_Exercise description:_
Within the listing below, the lines to output run from the one containing "never negative. -/" through the one containing "is there. -/"; copy them exactly and nothing else.

_Input material:_
-- ==== Sys2Proof/Machine/StoreOps.lean ====
section
/-! DEFINITION. Two-bank stores and what the device keeps in them (15 R405 to R408; 07 R194; 12 R354; 13 R379). -/

namespace Sys2Proof.Machine

/-! Banks (15 R406, R407). -/

/-- The bank a write goes to (true: bank 1): the one that is not current, on a NOR device that works. -/
def State.writeBank (s : State) (id : Nat) : Bool :=
  let x := s.storeAt id
  if onNor id && bit s.ident.norFailed 0 then true
  else if onNor id && bit s.ident.norFailed 1 then false
  else x.current.isSome && !x.odd

/-- The sequence number of a write: one above the current, 1 where no bank is valid. -/
def State.writeSeq (s : State) (id : Nat) : Nat :=
  match (s.storeAt id).current with
  | some b => (b.seq + 1) % 2 ^ 32
  | none => 1

/-- Set a bank of a store. -/
def State.setBank (s : State) (id : Nat) (odd : Bool) (b : Option Bank) : State :=
  let x : Store := Tab.get {} s.stores id
  { s with stores := Tab.set {} s.stores id (if odd then { x with b1 := b } else { x with b0 := b }) }

/-- A write of `v` that passes every check: it becomes the current bank. -/
def State.putStore (s : State) (id : Nat) (v : StoreVal) : State :=
  s.setBank id (s.writeBank id) (some { seq := s.writeSeq id, val := v })

/-- A write that fails: its bank is invalid, the failure is counted (15 R407). -/
def State.failStore (s : State) (id : Nat) : State :=
  let s := (s.setBank id (s.writeBank id) none).event 30
  if id = 4 then s.setF SIL_STATUS silSTOREFAIL 1 else s

/-- The write in progress of a store. -/
def State.writing (s : State) (id : Nat) : Option StoreVal := (Tab.get ({} : Store) s.stores id).wr
def State.setWriting (s : State) (id : Nat) (v : Option StoreVal) : State :=
  { s with stores := Tab.set {} s.stores id { Tab.get ({} : Store) s.stores id with wr := v } }

/-- A NOR device fails (15 R408). -/
def State.norFail (s : State) (k : Nat) : State :=
  ({ s with ident := { s.ident with norFailed := setBit s.ident.norFailed k } }).setF SEC_STATUS scNORFAIL 1

/-- STORE_WRITE of store `id`: the write that has begun ends. `res` 1 says that its read-back fails, 2 that the NOR device
of its bank fails, anything else that it passes. -/
def storeWrite (id res : Nat) (s : State) : State :=
  match s.writing id with
  | none => s
  | some v =>
    let s := s.setWriting id none
    if res = 1 then (s.failStore id)
    else if res = 2 ∧ onNor id then (s.failStore id).norFail (b2n (s.writeBank id))
    else if onNor id ∧ s.ident.norFailed = 3 then s.failStore id
    else
      let s := s.putStore id v
      if id = 4 then s.setF SIL_STATUS silSTOREFAIL 0 else s

def execStoreWrite (id res : Nat) (s : State) : Host.Outcome State Fault Refusal := .next (storeWrite id res s)

/-- A reset or power loss ends every write in progress: its bank is invalid (15 R407, R421). -/
def State.cutWrites (s : State) : State :=
  s.stores.foldl (fun (s : State) (id, x) =>
    if x.wr.isSome then (s.setBank id (s.writeBank id) none).setWriting id none else s) s

/-- Neither bank's sequence number is newer (15 R406). -/
def Store.seqFault (x : Store) : Bool :=
  match x.b0, x.b1 with
  | some a, some b => !newer 32 a.seq b.seq && !newer 32 b.seq a.seq
  | _, _ => false

/-- The sequence faults of the stores that a start reads are counted. -/
def State.seqFaults (s : State) (ids : List Nat) : State :=
  (ids.filter (fun id => (s.storeAt id).seqFault)).foldl (fun s _ => s.noBin) s

/-! What the stores hold. -/

/-- The clear record and FREEZE_LOSS in the order of their registers (13 R379). -/
def silRegs : List (Nat × FD) :=
  [(SIL_STATUS, silLOSS), (SIL_CLR1, silCLRCOUNT), (SIL_CLR1, silKEYID), (SIL_CLR2, silSCOPE), (SIL_CLR2, silENTRY),
   (SIL_CLR0, silCLRPC), (SIL_CLR0, silCLRSEC)]

/-- The Sillage image now. -/
def State.silImage (s : State) : StoreVal := .sil { sil := s.sil, regs := silRegs.map (fun (a, f) => s.getF a f) }

/-- The quarantine table now. -/
def State.quarTable (s : State) : Tab (Nat × Bool) :=
  (s.quar.map (fun (e, q) => (e, (q.mask, q.all)))).filter (fun (_, q) => decide (q ≠ (0, false)))

/-- The calibration payload now: remaining lives as they stand (07 R194). -/
def State.calVal (s : State) : StoreVal :=
  .calib ((List.range 16).map (fun c => s.cfg.eol.getD c [0, 0, 0, 0, 0, 0])) (s.cal.next.foldl (fun m (c, p) => Tab.set [] m c p) s.cal.poses)
    (s.cal.list.map (fun (c, l) => (c, (l.filter (fun e => decide (s.now < e.ends))).map (fun e => (e.angle, e.len, e.ends - s.now)))))
    ((List.range 17).foldl (fun m d => Tab.set 0 m d (Tab.get (s.getF (TRIM d) tmSTEPS) s.pow.trimNext d)) [])

/-- A payload to load at a start: the shutdown buffer's, where it holds one (18 R476), else the store's. -/
def State.loadVal (s : State) (id : Nat) : Option StoreVal :=
  match Tab.find s.shut id with
  | some v => some v
  | none => s.storeVal id

/-- Load the recorder (13 R379). -/
def State.loadSil (s : State) : State :=
  let (i, ok) := match s.loadVal 4 with
    | some (.sil i) => (i, true)
    | _ => (({} : SilImage), false)
  let s := (silRegs.zipIdx).foldl (fun (s : State) ((a, f), n) => s.setF a f (i.regs.getD n 0)) { s with sil := i.sil }
  s.setF SIL_STATUS silLOADED (b2n ok)

/-- Load the quarantine table; no unit is quarantined where there is none (15 R408). -/
def State.loadQuar (s : State) : State :=
  let t := match s.loadVal 3 with
    | some (.quar t) => t
    | _ => []
  let q : Tab Quar := t.foldl (fun (m : Tab Quar) (x : Nat × Nat × Bool) => Tab.set {} m x.1 { mask := x.2.1, all := x.2.2 }) []
  { s with quar := q }

/-- The bytes of a calibration payload, in an order of the model's own (log 29). -/
def calBytes (eol : List (List Nat)) (p : Tab (List Nat)) (l : Tab (List (Nat × Nat × Nat))) (tr : Tab Nat) : List Nat :=
  (List.range 16).flatMap (fun c =>
    let six := fun (x : List Nat) => (List.range 6).flatMap (fun i => bytesOf 4 (x.getD i 0))
    let es := Tab.get [] l c
    six (eol.getD c []) ++ six (Tab.get (eol.getD c []) p c) ++ bytesOf 8 es.length ++
      es.flatMap (fun (a, n, r) => bytesOf 4 a ++ bytesOf 4 n ++ bytesOf 8 r)) ++
  (List.range 17).flatMap (fun d => bytesOf 1 (Tab.get 0 tr d))

/-- Load poses, lists and trims: entries age from now on; the end-of-line poses where there is no store. -/
def State.loadCal (s : State) : State :=
  let (p, l, tr, bs) := match s.loadVal 2 with
    | some (.calib e p l tr) => (p, l, tr, calBytes e p l tr)
    | _ => ([], [], [], [])
  let l : Tab (List CalEnt) := l.map (fun (c, es) => (c, es.map (fun (a, n, r) => { angle := a, len := n, ends := s.now + r })))
  let s := (List.range 17).foldl (fun (s : State) d => s.setF (TRIM d) tmSTEPS (Tab.get 0 tr d)) s
  { s with cal := { s.cal with poses := p, next := [], dirty := false, savedAt := s.now, list := l },
           pow := { s.pow with trimNext := [] }, loadedCal := bs }

/-! Periodic writes. -/

/-- SILLAGE_PERSIST at `t`: every 600 s of island A, after a freeze (13 R376, R379). -/
def sillagePersist (t : Nat) (s : State) : State :=
  let s := s.at t
  if s.islandServes false ∧ !s.flag SIL_CTRL silFREEZE ∧ s.sup.silSavedAt + sec 600 ≤ s.now then
    ({ s with sup := { s.sup with silSavedAt := s.now } }).setWriting 4 (some s.silImage)
  else s

def execSillagePersist (t : Nat) (s : State) : Host.Outcome State Fault Refusal := .next (sillagePersist t s)

/-- QUARANTINE_TABLE_WRITE at `t`: the table has changed since its last write (12 R354). -/
def quarantineTableWrite (t : Nat) (s : State) : State :=
  let s := s.at t
  let v := StoreVal.quar s.quarTable
  let last := match s.writing 3 with
    | some w => some w
    | none => s.storeVal 3
  if s.islandServes false ∧ last ≠ some v ∧ (last.isSome ∨ s.quarTable ≠ []) then s.setWriting 3 (some v) else s

def execQuarantineTableWrite (t : Nat) (s : State) : Host.Outcome State Fault Refusal := .next (quarantineTableWrite t s)

/-- CALIBRATION_STORE_WRITE at `t`: every 10 minutes while a change is unwritten (07 R194). -/
def calibrationStoreWrite (t : Nat) (s : State) : State :=
  let s := s.at t
  if s.islandServes false ∧ s.cal.dirty ∧ s.cal.savedAt + sec 600 ≤ s.now then
    ({ s with cal := { s.cal with dirty := false, savedAt := s.now } }).setWriting 2 (some s.calVal)
  else s

def execCalibrationStoreWrite (t : Nat) (s : State) : Host.Outcome State Fault Refusal := .next (calibrationStoreWrite t s)

/-! Calibration updates (07 R192, R193). -/

/-- The pose of a camera that the next update starts from. -/
def State.poseOf (s : State) (c : Nat) : List Nat :=
  match Tab.find s.cal.next c, Tab.find s.cal.poses c with
  | some p, _ => p
  | none, some p => p
  | none, none => s.cfg.eol.getD c [0, 0, 0, 0, 0, 0]

/-- The entries of a camera's list that are alive. -/
def State.calList (s : State) (c : Nat) : List CalEnt :=
  (Tab.get [] s.cal.list c).filter (fun e => decide (s.now < e.ends))

/-- A term of `f`: what is left of a limit over a length, none where the length is zero; never negative. -/
def calTerm (limit used len : Nat) : Option Nat :=
  if len % 2 ^ 31 = 0 then none
  else
    let left := f32Sub limit used
    some (f32Div (if f32Lt left 0 then 0 else left) len)

/-- The smaller of two terms, where the second is there. -/
def calMin (a : Nat) : Option Nat → Nat
  | some b => if f32Lt b a then b else a
  | none => a

/-- An update is well formed: CAM, reserved bytes, finite values (07 R192). -/
def calOk (b : List Nat) : Bool :=
  decide (fieldAt b 0 1 < 16) && zeroBytes b 1 7 && zeroBytes b 0x20 32 &&
  (List.range 6).all (fun i => (fp32.decode (fieldAt b (8 + 4 * i) 4)).isFin)

/-- The length of a vector (07 R193, up to rounding: log 82). -/
def norm3 (v : List Nat) : Nat := near32 10 v (norm64 (v.map fp64.of32))

/-- A pose of six values, a rotation vector and a translation (log 84), after R := exp(ω)·R and t := t + Δt (07 R193). -/
def poseMove (p d : List Nat) : List Nat :=
  let x := p.map fp64.of32
  let y := d.map fp64.of32
  let r := rotVec (quatMul (quatOf (y.take 3)) (quatOf (x.take 3)))
  nearAll 11 (p ++ d) (r ++ (List.range 3).map (fun i => fp64.add (x.getD (3 + i) 0) (y.getD (3 + i) 0)))

/-- The angle and the length by which two poses differ. -/
def poseDiff (p q : List Nat) : Nat × Nat :=
  let x := p.map fp64.of32
  let y := q.map fp64.of32
  let r := rotVec (quatMul (quatOf (x.take 3)) (quatInv (quatOf (y.take 3))))
  let t := (List.range 3).map (fun i => fp64.minus (x.getD (3 + i) 0) (y.getD (3 + i) 0))
  (near32 12 (p ++ q) (norm64 r), near32 13 (p ++ q) (norm64 t))

/-- Apply an update of 64 bytes: the state after it, STATUS and `f`. -/
def State.calApply (s : State) (b : List Nat) : State × Nat × Nat :=
  let c := fieldAt b 0 1
  let v := fun o => (List.range 3).map (fun i => fieldAt b (o + 4 * i) 4)
  let l := s.calList c
  let one := fp32.rat 1 1
  if !calOk b then (s, 4, 0)
  else if l.any (fun e => decide (s.now + sec 3590 < e.ends)) then (s, 2, 0)
  else
    let an := norm3 (v 8)
    let ln := norm3 (v 0x14)
    let f := calMin (calMin one (calTerm 0x3B64C388 (l.foldl (fun x e => f32Add x e.angle) 0) an))
      (calTerm 0x3CA3D70A (l.foldl (fun x e => f32Add x e.len) 0) ln)
    let sc := fun o => (v o).map (fun x => f32Mul f x)
    let p := poseMove (s.poseOf c) (sc 8 ++ sc 0x14)
    let (da, dl) := poseDiff p (s.cfg.eol.getD c [0, 0, 0, 0, 0, 0])
    if f32Lt 0x3D0EFA35 da ∨ f32Lt 0x3E4CCCCD dl then (s, 3, f)
    else
      let e : CalEnt := { angle := f32Mul f an, len := f32Mul f ln, ends := s.now + sec 3600 }
      ({ s with cal := { s.cal with next := Tab.set [] s.cal.next c p, list := Tab.set [] s.cal.list c (l ++ [e]), dirty := true } },
        (if f = one then 0 else 1), f)

/-- The completion of the update that partition `p`'s calibration queue `q` gave last, to the partition's notice queue (log 25). -/
def State.calCompletion (s : State) (p q result : Nat) : State :=
  let x : IslPlan := Tab.get {} s.plan.isl 0
  let it := parseItem q ((s.qNext q + 2 ^ 32 - 1) % 2 ^ 32) 0xFF s.now []
  s.pushCq (63 * 256 + 40 + p) (cplBytes 63 { item := it, result := result } false 0 x.seq ((s.now - x.at_) / 1000)) .island

/-- CALIBRATION_UPDATE: island A takes the next update of partition `p` at `t`. -/
def calibrationUpdate (p t : Nat) (s : State) : State :=
  let s := s.at t
  let q := 63 * 256 + 8 + p
  if 8 ≤ p ∨ !s.islandServes false then s
  else match s.request q (fun _ => true) with
    | none => s
    | some b =>
      let (s, st, f) := (s.takeRequest q).calApply b
      let s := if 2 ≤ st then s.event 20 else if st = 1 then s.event 21 else s
      let s := { s with cal := { s.cal with results := Tab.set 0 s.cal.results p (st + f * 2 ^ 32) } }
      (s.calCompletion p q (st + f * 2 ^ 32)).setF (qPtr q) qHEAD (s.qNext q)

def execCalibrationUpdate (p t : Nat) (s : State) : Host.Outcome State Fault Refusal := .next (calibrationUpdate p t s)

end Sys2Proof.Machine
end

_Response area:_
/-- A term of `f`: what is left of a limit over a length, none where the length is zero; never negative. -/
def calTerm (limit used len : Nat) : Option Nat :=
  if len % 2 ^ 31 = 0 then none
  else
    let left := f32Sub limit used
    some (f32Div (if f32Lt left 0 then 0 else left) len)

/-- The smaller of two terms, where the second is there. -/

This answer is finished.